In February, the industry gathered net inflows of US$91.15 billion, bringing the year-to-date total to a new high of US$167.58 billion, according to data from independent research and consultancy firm ETFGI.
Currently, Dimensional Fund Advisors is the largest active ETF provider, with assets of US$286.31 billion, reflecting a 13.3% market share. J.P. Morgan Asset Management ranks second with US$268.7 billion and 12.5% market share, followed by iShares with US$128.49 billion and 6% market share.

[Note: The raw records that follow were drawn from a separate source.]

theorem shiftLeft_stopField (w : Word) : (BitVec.ofBool (stopField w)).setWidth 32 <<< 23 = w &&& 0x00800000#32 := by
  have hbit : (BitVec.ofBool (stopField w)).setWidth 32 = (w >>> 23) &&& 1#32 := by
    rw [BitVec.and_one_eq_setWidth_ofBool_getLsbD, BitVec.getLsbD_ushiftRight, stopField]
  rw [hbit]
  exact shiftLeft_field w _ 23

theorem encode_eq_or (i : Instr) : encode i = BitVec.ofNat 32 i.op ||| (BitVec.ofNat 32 i.proto <<< 8 |||
    (BitVec.ofNat 32 i.volume <<< 16 ||| (BitVec.ofBool i.stop).setWidth 32 <<< 23)) := by
  rw [encode, BitVec.or_assoc, BitVec.or_assoc]
  cases i.stop <;> rfl

/-! ## The rows of the table -/

/-- Encoding what a row makes of a word gives the row's pattern with the word's bits outside the mask (R103, R111). -/
theorem encode_build : ∀ r ∈ opcodeRows, ∀ w, encode (r.build w) = r.pattern ||| (w &&& ~~~r.mask) := by
  simp [opcodeRows, encode_eq_or, Instr.op, Instr.proto, Instr.volume, Instr.stop, shiftLeft_protoField,
    shiftLeft_volumeField, shiftLeft_stopField, ← BitVec.and_or_distrib_left]

theorem wellFormed_build : ∀ r ∈ opcodeRows, ∀ w, (r.build w).wellFormed = true := by
  simp [opcodeRows, Instr.wellFormed, protoFits_protoField, volumeFits_volumeField]

/-- A pattern lies under its mask, and every mask covers OP (R110). -/
theorem pattern_mask : ∀ r ∈ opcodeRows, r.pattern &&& r.mask = r.pattern ∧ r.mask &&& 0xFF#32 = 0xFF#32 := by decide

/-- The rows' OP values differ (R110). -/
theorem opField_pattern_nodup : (opcodeRows.map fun r => opField r.pattern).Nodup := by decide

theorem row_eq_of_opField {r q : OpcodeRow} (hr : r ∈ opcodeRows) (hq : q ∈ opcodeRows)
    (h : opField r.pattern = opField q.pattern) : r = q :=
  List.inj_on_of_nodup_map opField_pattern_nodup hr hq h

/-- A word that matches a row has the row's OP. -/
theorem opField_of_matches {r : OpcodeRow} (hr : r ∈ opcodeRows) {w : Word} (h : w &&& r.mask = r.pattern) :
    opField r.pattern = opField w := by
  rw [opField, opField, ← h, BitVec.and_assoc, (pattern_mask r hr).2]

/-- At most one row matches a word (R110). -/
theorem row_unique {r q : OpcodeRow} (hr : r ∈ opcodeRows) (hq : q ∈ opcodeRows) {w : Word} (h : w &&& r.mask = r.pattern)
    (k : w &&& q.mask = q.pattern) : r = q :=
  row_eq_of_opField hr hq ((opField_of_matches hr h).trans (opField_of_matches hq k).symm)

/-! ## Decoding by rows -/

theorem decode_eq_ok_iff {w : Word} {i : Instr} :
    decode w = .ok i ↔ ∃ r ∈ opcodeRows, w &&& r.mask = r.pattern ∧ r.build w = i := by
  unfold decode
  constructor
  · intro h
    split at h
    next r hr =>
      exact ⟨r, List.mem_of_find?_eq_some hr, by simpa [OpcodeRow.selects] using List.find?_some hr, Except.ok.inj h⟩
    next => cases h
  · rintro ⟨r, hr, hm, rfl⟩
    split
    next q hq =>
      rw [row_unique hr (List.mem_of_find?_eq_some hq) hm (by simpa [OpcodeRow.selects] using List.find?_some hq)]
    next hn => exact absurd (by simpa [OpcodeRow.selects] using hm) (List.find?_eq_none.1 hn r hr)

theorem decode_error {w : Word} (h : ∀ r ∈ opcodeRows, w &&& r.mask ≠ r.pattern) : ∃ e, decode w = .error e := by
  cases hd : decode w with
  | error e => exact ⟨e, rfl⟩
  | ok i =>
    obtain ⟨r, hr, hm, -⟩ := decode_eq_ok_iff.1 hd
    exact absurd hm (h r hr)

/-! ## Decoding and encoding -/

/-- The fields of an encoded well-formed command are its opcode and operands, whatever the command. -/
theorem fields_encode (i : Instr) : Laws.FieldsEncoded.Statement i := by
  cases i with
  | nop => exact Laws.FieldsEncoded.nop
  | config => exact Laws.FieldsEncoded.config
  | deconfig => exact Laws.FieldsEncoded.deconfig
  | profileQuery p => exact Laws.FieldsEncoded.profileQuery p
  | frameBuild p => exact Laws.FieldsEncoded.frameBuild p
  | frameRecover p => exact Laws.FieldsEncoded.frameRecover p
  | symbolMap p => exact Laws.FieldsEncoded.symbolMap p
  | render p v => exact Laws.FieldsEncoded.render p v
  | encode p v => exact Laws.FieldsEncoded.encode p v
  | spectrum => exact Laws.FieldsEncoded.spectrum
  | feed b => exact Laws.FieldsEncoded.feed b
  | decoderReset => exact Laws.FieldsEncoded.decoderReset

/-- Some row makes a well-formed command again of its encoding. -/
theorem exists_row_build {i : Instr} (h : i.wellFormed = true) : ∃ r ∈ opcodeRows, r.build (encode i) = i := by
  obtain ⟨-, hp, hv, hs, -⟩ := fields_encode i h
  cases i with
  | nop | config | deconfig | spectrum | decoderReset => simp [opcodeRows]
  | profileQuery p | frameBuild p | frameRecover p | symbolMap p => simpa [opcodeRows, Instr.proto] using hp
  | render p v | encode p v => simpa [opcodeRows] using ⟨hp, hv⟩
  | feed b => simpa [opcodeRows, Instr.stop] using hs

theorem decode_encode {i : Instr} (h : i.wellFormed = true) : decode (encode i) = .ok i := by
  obtain ⟨r, hr, hb⟩ := exists_row_build h
  have henc := encode_build r hr (encode i)
  rw [hb] at henc
  refine decode_eq_ok_iff.2 ⟨r, hr, ?_, hb⟩
  rw [henc, BitVec.and_or_distrib_right, (pattern_mask r hr).1, BitVec.and_assoc, BitVec.and_comm (~~~r.mask),
    BitVec.and_not_self]
  simp

theorem encode_of_decode {w : Word} {i : Instr} (h : decode w = .ok i) : i.wellFormed = true ∧ encode i = w := by
  obtain ⟨r, hr, hm, rfl⟩ := decode_eq_ok_iff.1 h
  refine ⟨wellFormed_build r hr w, ?_⟩
  rw [encode_build r hr w, ← hm, ← BitVec.and_or_distrib_left, BitVec.or_not_self, BitVec.and_allOnes]

/-- Settles O1: encoding what a row makes of a word keeps the word's bits outside the row's mask, so it gives back every word
that the row matches, and a well-formed command's encoding matches the command's row. -/
theorem decodeAndEncodeAgree : Obligations.DecodeAndEncodeAgree :=
  ⟨fun _ => decode_encode, fun _ _ => encode_of_decode⟩

/-- The opcode and the operands of a decoded command are the word's fields. -/
theorem fields_of_decode {w : Word} {i : Instr} (h : decode w = .ok i) :
    opField w = i.op ∧ protoField w = i.proto ∧ volumeField w = i.volume ∧ stopField w = i.stop ∧ rsvField w = 0 := by
  obtain ⟨hwf, henc⟩ := encode_of_decode h
  exact henc ▸ fields_encode i hwf

theorem rows_pairwise_disjoint :
    opcodeRows.Pairwise fun r q => ∀ w : Word, ¬(w &&& r.mask = r.pattern ∧ w &&& q.mask = q.pattern) :=
  (List.pairwise_map.1 opField_pattern_nodup).imp_of_mem fun hr hq hne _ ⟨hmr, hmq⟩ =>
    hne ((opField_of_matches hr hmr).trans (opField_of_matches hq hmq).symm)

/-- Settles O2: the rows' OP values differ and every mask covers OP, and a decoded word is its command's encoding. -/
theorem decodeReadsOneTableRow : Obligations.DecodeReadsOneTableRow := by
  refine ⟨rows_pairwise_disjoint, fun w =>
    ⟨fun r hr hm => decode_eq_ok_iff.2 ⟨r, hr, hm, rfl⟩, fun i hi => ?_, decode_error⟩⟩
  obtain ⟨ho, hp, hv, hs, -⟩ := fields_of_decode hi
  exact ⟨ho ▸ opField_eq w, hp ▸ protoField_eq w, hv ▸ volumeField_eq w, hs.symm⟩

/-- Settles O3: twelve rows and seven words, by evaluation. -/
theorem specWordsDecode : Obligations.SpecWordsDecode := by
  unfold Obligations.SpecWordsDecode
  decide

/-! ## Illegal words -/

/-- Every mask covers RSV, and every pattern has it 0 (R103, R107). -/
theorem reservedBits_rows : ∀ r ∈ opcodeRows, ∀ k < 32, 24 ≤ k →
    r.mask.getLsbD k = true ∧ r.pattern.getLsbD k = false := by decide

/-- Settles O4: under a mask a reserved bit that is set stays set, and no pattern has one. -/
theorem reservedBitsSelectNothing : Obligations.ReservedBitsSelectNothing := by
  intro w k hk hbit
  have hnone : ∀ r ∈ opcodeRows, w &&& r.mask ≠ r.pattern := by
    intro r hr hm
    obtain ⟨hmask, hpattern⟩ := reservedBits_rows r hr k (BitVec.lt_of_getLsbD hbit) hk
    rw [← hm, BitVec.getLsbD_and, hbit, hmask] at hpattern
    cases hpattern
  exact ⟨hnone, decode_error hnone⟩

/-- The OP values of the table (R102). -/
theorem opField_pattern_mem : ∀ r ∈ opcodeRows,
    opField r.pattern ∈ [0x00, 0x01, 0x02, 0x03, 0x10, 0x11, 0x20, 0x21, 0x22, 0x30, 0x31, 0x32] := by decide

theorem decode_error_of_opField {w : Word}
    (h : opField w ∉ [0x00, 0x01, 0x02, 0x03, 0x10, 0x11, 0x20, 0x21, 0x22, 0x30, 0x31, 0x32]) :
    ∃ e, decode w = .error e :=
  decode_error fun r hr hm => h (opField_of_matches hr hm ▸ opField_pattern_mem r hr)

/-- The only row that could match a word is the one of its OP. -/
theorem decode_error_of_row {w : Word} {r : OpcodeRow} (hr : r ∈ opcodeRows) (ho : opField r.pattern = opField w)
    (hm : w &&& r.mask ≠ r.pattern) : ∃ e, decode w = .error e :=
  decode_error fun _ hq hmq => hm (row_eq_of_opField hr hq (ho.trans (opField_of_matches hq hmq).symm) ▸ hmq)

end Sys2Proof

/-! # What an illegal word does (R108) -/

namespace Sys2Proof.Machine

theorem step_of_empty_agenda {s : State} (h : s.agenda = []) : step s = sequencerTurn s := by rw [step, nextStep, h]

theorem step_of_action {s : State} {a : HostAction} {rest : List HostAction} (h : s.agenda = a :: rest) :
    step s = actionStep a { s with agenda := rest } := by rw [step, nextStep, h]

The top three providers account for 31.8% of the global active ETF industry by assets under management, while the remaining 679 providers each have less than 6% market share.
In total, there are 4,864 actively managed ETFs, with 6,574 listings, from 682 providers listed on 47 exchanges in 37 countries, according to ETFGI.
Net inflows
In terms of net inflows, equity-focused actively managed ETFs attracted US$41.48 billion in February, bringing year‑to‑date inflows to US$84.29 billion – well above the US$51.42 billion gathered during the same period last year.
Fixed income-focused actively managed ETFs saw US$42.69 billion in net inflows in February, lifting the YTD total to US$71.19 billion, compared with US$43.23 billion at the same point in 2025.
As to the broader market, the S&P 500 declined by 0.76% in February but was up 0.68% YTD. Developed markets, excluding the United States, rose 6.03% during the month and were up 12.55% YTD, with Korea ( up 20.11% ) and Luxembourg ( up 16.61% ) recording the strongest gains, says ETFGI founder and owner Deborah Fuhr.
Emerging markets rose by 2.47% in February and were up 8.11% YTD, led by Thailand ( up 19.48% ) and Taiwan ( up 11.63% ).